Collected data entries
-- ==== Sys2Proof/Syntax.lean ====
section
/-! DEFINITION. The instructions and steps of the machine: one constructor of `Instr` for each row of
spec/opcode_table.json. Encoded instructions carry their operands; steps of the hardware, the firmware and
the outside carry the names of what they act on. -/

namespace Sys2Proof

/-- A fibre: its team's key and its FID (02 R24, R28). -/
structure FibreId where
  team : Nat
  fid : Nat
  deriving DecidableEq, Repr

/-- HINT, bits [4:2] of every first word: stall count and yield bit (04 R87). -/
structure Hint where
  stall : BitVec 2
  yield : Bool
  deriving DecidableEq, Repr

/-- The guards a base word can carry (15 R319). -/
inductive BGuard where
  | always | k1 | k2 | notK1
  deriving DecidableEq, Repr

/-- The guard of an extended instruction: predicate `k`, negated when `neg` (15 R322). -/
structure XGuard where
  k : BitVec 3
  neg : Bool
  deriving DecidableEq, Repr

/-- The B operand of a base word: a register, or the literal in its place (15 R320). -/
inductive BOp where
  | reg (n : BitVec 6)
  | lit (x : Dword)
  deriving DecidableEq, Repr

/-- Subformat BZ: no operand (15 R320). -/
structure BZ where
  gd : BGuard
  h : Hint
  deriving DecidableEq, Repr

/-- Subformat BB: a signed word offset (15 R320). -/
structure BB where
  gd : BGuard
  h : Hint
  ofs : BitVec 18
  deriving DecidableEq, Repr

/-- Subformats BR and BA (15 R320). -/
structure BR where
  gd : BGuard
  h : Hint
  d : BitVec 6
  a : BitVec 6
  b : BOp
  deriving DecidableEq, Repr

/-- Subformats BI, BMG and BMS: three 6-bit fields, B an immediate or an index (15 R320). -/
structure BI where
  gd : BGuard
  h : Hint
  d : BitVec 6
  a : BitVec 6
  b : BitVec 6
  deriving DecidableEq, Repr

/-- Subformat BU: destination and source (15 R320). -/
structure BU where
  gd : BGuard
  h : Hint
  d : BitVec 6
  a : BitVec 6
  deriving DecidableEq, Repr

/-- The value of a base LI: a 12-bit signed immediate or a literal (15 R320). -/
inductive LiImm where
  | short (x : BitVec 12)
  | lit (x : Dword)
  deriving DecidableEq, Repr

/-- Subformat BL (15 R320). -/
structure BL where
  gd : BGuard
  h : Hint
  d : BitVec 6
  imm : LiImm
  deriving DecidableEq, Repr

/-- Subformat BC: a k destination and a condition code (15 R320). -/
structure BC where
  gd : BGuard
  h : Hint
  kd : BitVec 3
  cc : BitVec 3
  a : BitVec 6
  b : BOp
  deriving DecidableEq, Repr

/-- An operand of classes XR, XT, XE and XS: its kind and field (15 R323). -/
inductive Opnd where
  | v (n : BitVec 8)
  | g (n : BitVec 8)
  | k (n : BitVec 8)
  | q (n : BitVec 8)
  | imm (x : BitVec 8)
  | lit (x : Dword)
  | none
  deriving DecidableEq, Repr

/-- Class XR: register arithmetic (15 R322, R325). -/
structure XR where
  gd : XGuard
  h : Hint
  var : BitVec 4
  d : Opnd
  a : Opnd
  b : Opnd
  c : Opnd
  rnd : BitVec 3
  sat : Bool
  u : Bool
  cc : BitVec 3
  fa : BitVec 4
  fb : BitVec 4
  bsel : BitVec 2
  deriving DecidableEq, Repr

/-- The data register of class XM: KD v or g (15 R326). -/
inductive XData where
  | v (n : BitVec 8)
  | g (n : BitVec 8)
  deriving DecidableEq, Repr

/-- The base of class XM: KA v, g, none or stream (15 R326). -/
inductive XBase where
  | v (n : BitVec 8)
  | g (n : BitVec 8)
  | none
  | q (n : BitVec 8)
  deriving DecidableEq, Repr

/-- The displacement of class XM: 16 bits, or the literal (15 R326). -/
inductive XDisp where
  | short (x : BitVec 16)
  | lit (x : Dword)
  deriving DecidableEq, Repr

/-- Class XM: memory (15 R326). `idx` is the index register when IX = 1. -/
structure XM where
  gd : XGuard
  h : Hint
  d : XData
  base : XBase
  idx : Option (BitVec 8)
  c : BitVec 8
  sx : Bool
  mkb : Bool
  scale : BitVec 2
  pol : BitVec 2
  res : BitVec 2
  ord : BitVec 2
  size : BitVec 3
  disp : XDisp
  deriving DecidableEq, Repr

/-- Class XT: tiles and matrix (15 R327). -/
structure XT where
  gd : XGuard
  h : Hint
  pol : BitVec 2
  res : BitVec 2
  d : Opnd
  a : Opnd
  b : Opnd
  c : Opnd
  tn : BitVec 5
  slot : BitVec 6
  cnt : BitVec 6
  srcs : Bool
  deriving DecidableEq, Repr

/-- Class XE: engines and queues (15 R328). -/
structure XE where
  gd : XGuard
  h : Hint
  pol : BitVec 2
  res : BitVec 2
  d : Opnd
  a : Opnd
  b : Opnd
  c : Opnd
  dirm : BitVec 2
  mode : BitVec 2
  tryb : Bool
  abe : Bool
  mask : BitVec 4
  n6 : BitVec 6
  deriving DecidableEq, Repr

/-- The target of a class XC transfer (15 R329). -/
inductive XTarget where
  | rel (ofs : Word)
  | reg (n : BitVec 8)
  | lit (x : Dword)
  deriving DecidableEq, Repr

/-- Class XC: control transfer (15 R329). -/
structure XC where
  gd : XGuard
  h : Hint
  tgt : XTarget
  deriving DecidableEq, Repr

Exercise description.
Gather all lines of the records that include the word "bits".

Answer to this problem.
/-- HINT, bits [4:2] of every first word: stall count and yield bit (04 R87). -/
/-- The displacement of class XM: 16 bits, or the literal (15 R326). -/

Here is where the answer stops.